* WHAT THE TASK REQUIRES
The expected output is the data below, restated word for word.
****************
-- ==== Sys2Proof/Decode.lean ====
section
/-! DEFINITION. The decoder, the encoder and the assembler's layout (spec/30_encoding.md R53 to R66). -/

namespace Sys2Proof

/-- The 256-entry table: all 8 bits are compared, in every state (R57, R58, R62, R66). -/
def describe (op : Byte) : Descriptor :=
  if op = 0xA9#8 then ⟨.ldaImm, 1, some .a, some .a, .no⟩
  else if op = 0xAA#8 then ⟨.tax, 0, some .x, some .x, .no⟩
  else if op = 0xE8#8 then ⟨.inx, 0, some .x, some .x, .no⟩
  else if op = 0x00#8 then ⟨.halt, 0, none, none, .halted⟩
  else ⟨.undefined, 0, none, none, .faulted⟩

/-- An instruction's length in bytes, fixed by its opcode alone (R61). -/
def opcodeLength (op : Byte) : Nat := 1 + (describe op).operandLen

/-- The instruction at the head of a byte sequence. The opcode comes first, its operand next (R42, R53). -/
def decode : List Byte → Decoded
  | [] => .rejected .noBytes
  | op :: rest =>
    match (describe op).cls, rest with
    | .ldaImm, imm8 :: after => .instr (.ldaImm imm8) after
    | .ldaImm, [] => .rejected (.missingOperand op)
    | .tax, after => .instr .tax after
    | .inx, after => .instr .inx after
    | .halt, after => .instr .halt after
    | .undefined, _ => .rejected (.undefinedOpcode op)

/-- The bytes of an instruction, in increasing index order (R54, R55, R58). -/
def encode : Instr → List Byte
  | .ldaImm imm8 => [0xA9#8, imm8]
  | .tax => [0xAA#8]
  | .inx => [0xE8#8]
  | .halt => [0x00#8]

/-- The two bytes of a table word of `nbits` bits: bit 0 is the least significant bit of the first byte, and every bit at or
above `nbits` is 0. -/
def tableBytes (nbits w : Nat) : List Byte :=
  [BitVec.ofNat 8 (w % 2 ^ nbits), BitVec.ofNat 8 (w % 2 ^ nbits / 256)]

/-- The instruction the decoder reads from a table word. -/
def decodeTableWord (nbits w : Nat) : Option Instr :=
  match decode (tableBytes nbits w) with
  | .instr i _ => some i
  | .rejected _ => none

/-- The bytes one assembler statement places (R64, R65: no statement expands to a sequence of instructions). -/
def AsmStatement.place : AsmStatement → List Byte
  | .instr i => encode i
  | .ldaDecimal n => encode (.ldaImm n)
  | .bytes first more => first :: more

/-- The bytes one line places: a label or a comment places none (R64). -/
def AsmLine.place (l : AsmLine) : List Byte :=
  match l.statement with
  | none => []
  | some st => st.place

/-- A program's image: its lines' bytes from index 0 in source order (R64). -/
def assemble : List AsmLine → List Byte
  | [] => []
  | l :: ls => l.place ++ assemble ls

/-- One hexadecimal digit. -/
def hexDigit (n : Nat) : Char := if n < 10 then Char.ofNat (48 + n) else Char.ofNat (55 + n)

/-- A byte as `$hh` (R64). -/
def hexText (b : Byte) : String :=
  "$" ++ String.ofList [hexDigit (b.toNat / 16), hexDigit (b.toNat % 16)]

/-- The text of one statement (R64). -/
def AsmStatement.text : AsmStatement → String
  | .instr (.ldaImm imm8) => "LDA #" ++ hexText imm8
  | .instr .tax => "TAX"
  | .instr .inx => "INX"
  | .instr .halt => "HALT"
  | .ldaDecimal n => "LDA #" ++ toString n.toNat
  | .bytes first more => ".byte " ++ String.intercalate ", " ((first :: more).map hexText)

/-- The text of one line: `label:` first, then the statement, then `;` and the comment (R64). -/
def AsmLine.text (l : AsmLine) : String :=
  (match l.label with | none => "" | some n => n ++ ": ") ++
  (match l.statement with | none => "" | some st => st.text) ++
  (match l.comment with | none => "" | some c => " ; " ++ c)

end Sys2Proof
end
****************
* REPLY
-- ==== Sys2Proof/Decode.lean ====
section
/-! DEFINITION. The decoder, the encoder and the assembler's layout (spec/30_encoding.md R53 to R66). -/

namespace Sys2Proof

/-- The 256-entry table: all 8 bits are compared, in every state (R57, R58, R62, R66). -/
def describe (op : Byte) : Descriptor :=
  if op = 0xA9#8 then ⟨.ldaImm, 1, some .a, some .a, .no⟩
  else if op = 0xAA#8 then ⟨.tax, 0, some .x, some .x, .no⟩
  else if op = 0xE8#8 then ⟨.inx, 0, some .x, some .x, .no⟩
  else if op = 0x00#8 then ⟨.halt, 0, none, none, .halted⟩
  else ⟨.undefined, 0, none, none, .faulted⟩

/-- An instruction's length in bytes, fixed by its opcode alone (R61). -/
def opcodeLength (op : Byte) : Nat := 1 + (describe op).operandLen

/-- The instruction at the head of a byte sequence. The opcode comes first, its operand next (R42, R53). -/
def decode : List Byte → Decoded
  | [] => .rejected .noBytes
  | op :: rest =>
    match (describe op).cls, rest with
    | .ldaImm, imm8 :: after => .instr (.ldaImm imm8) after
    | .ldaImm, [] => .rejected (.missingOperand op)
    | .tax, after => .instr .tax after
    | .inx, after => .instr .inx after
    | .halt, after => .instr .halt after
    | .undefined, _ => .rejected (.undefinedOpcode op)

/-- The bytes of an instruction, in increasing index order (R54, R55, R58). -/
def encode : Instr → List Byte
  | .ldaImm imm8 => [0xA9#8, imm8]
  | .tax => [0xAA#8]
  | .inx => [0xE8#8]
  | .halt => [0x00#8]

/-- The two bytes of a table word of `nbits` bits: bit 0 is the least significant bit of the first byte, and every bit at or
above `nbits` is 0. -/
def tableBytes (nbits w : Nat) : List Byte :=
  [BitVec.ofNat 8 (w % 2 ^ nbits), BitVec.ofNat 8 (w % 2 ^ nbits / 256)]

/-- The instruction the decoder reads from a table word. -/
def decodeTableWord (nbits w : Nat) : Option Instr :=
  match decode (tableBytes nbits w) with
  | .instr i _ => some i
  | .rejected _ => none

/-- The bytes one assembler statement places (R64, R65: no statement expands to a sequence of instructions). -/
def AsmStatement.place : AsmStatement → List Byte
  | .instr i => encode i
  | .ldaDecimal n => encode (.ldaImm n)
  | .bytes first more => first :: more

/-- The bytes one line places: a label or a comment places none (R64). -/
def AsmLine.place (l : AsmLine) : List Byte :=
  match l.statement with
  | none => []
  | some st => st.place

/-- A program's image: its lines' bytes from index 0 in source order (R64). -/
def assemble : List AsmLine → List Byte
  | [] => []
  | l :: ls => l.place ++ assemble ls

/-- One hexadecimal digit. -/
def hexDigit (n : Nat) : Char := if n < 10 then Char.ofNat (48 + n) else Char.ofNat (55 + n)

/-- A byte as `$hh` (R64). -/
def hexText (b : Byte) : String :=
  "$" ++ String.ofList [hexDigit (b.toNat / 16), hexDigit (b.toNat % 16)]

/-- The text of one statement (R64). -/
def AsmStatement.text : AsmStatement → String
  | .instr (.ldaImm imm8) => "LDA #" ++ hexText imm8
  | .instr .tax => "TAX"
  | .instr .inx => "INX"
  | .instr .halt => "HALT"
  | .ldaDecimal n => "LDA #" ++ toString n.toNat
  | .bytes first more => ".byte " ++ String.intercalate ", " ((first :: more).map hexText)

/-- The text of one line: `label:` first, then the statement, then `;` and the comment (R64). -/
def AsmLine.text (l : AsmLine) : String :=
  (match l.label with | none => "" | some n => n ++ ": ") ++
  (match l.statement with | none => "" | some st => st.text) ++
  (match l.comment with | none => "" | some c => " ; " ++ c)

end Sys2Proof
end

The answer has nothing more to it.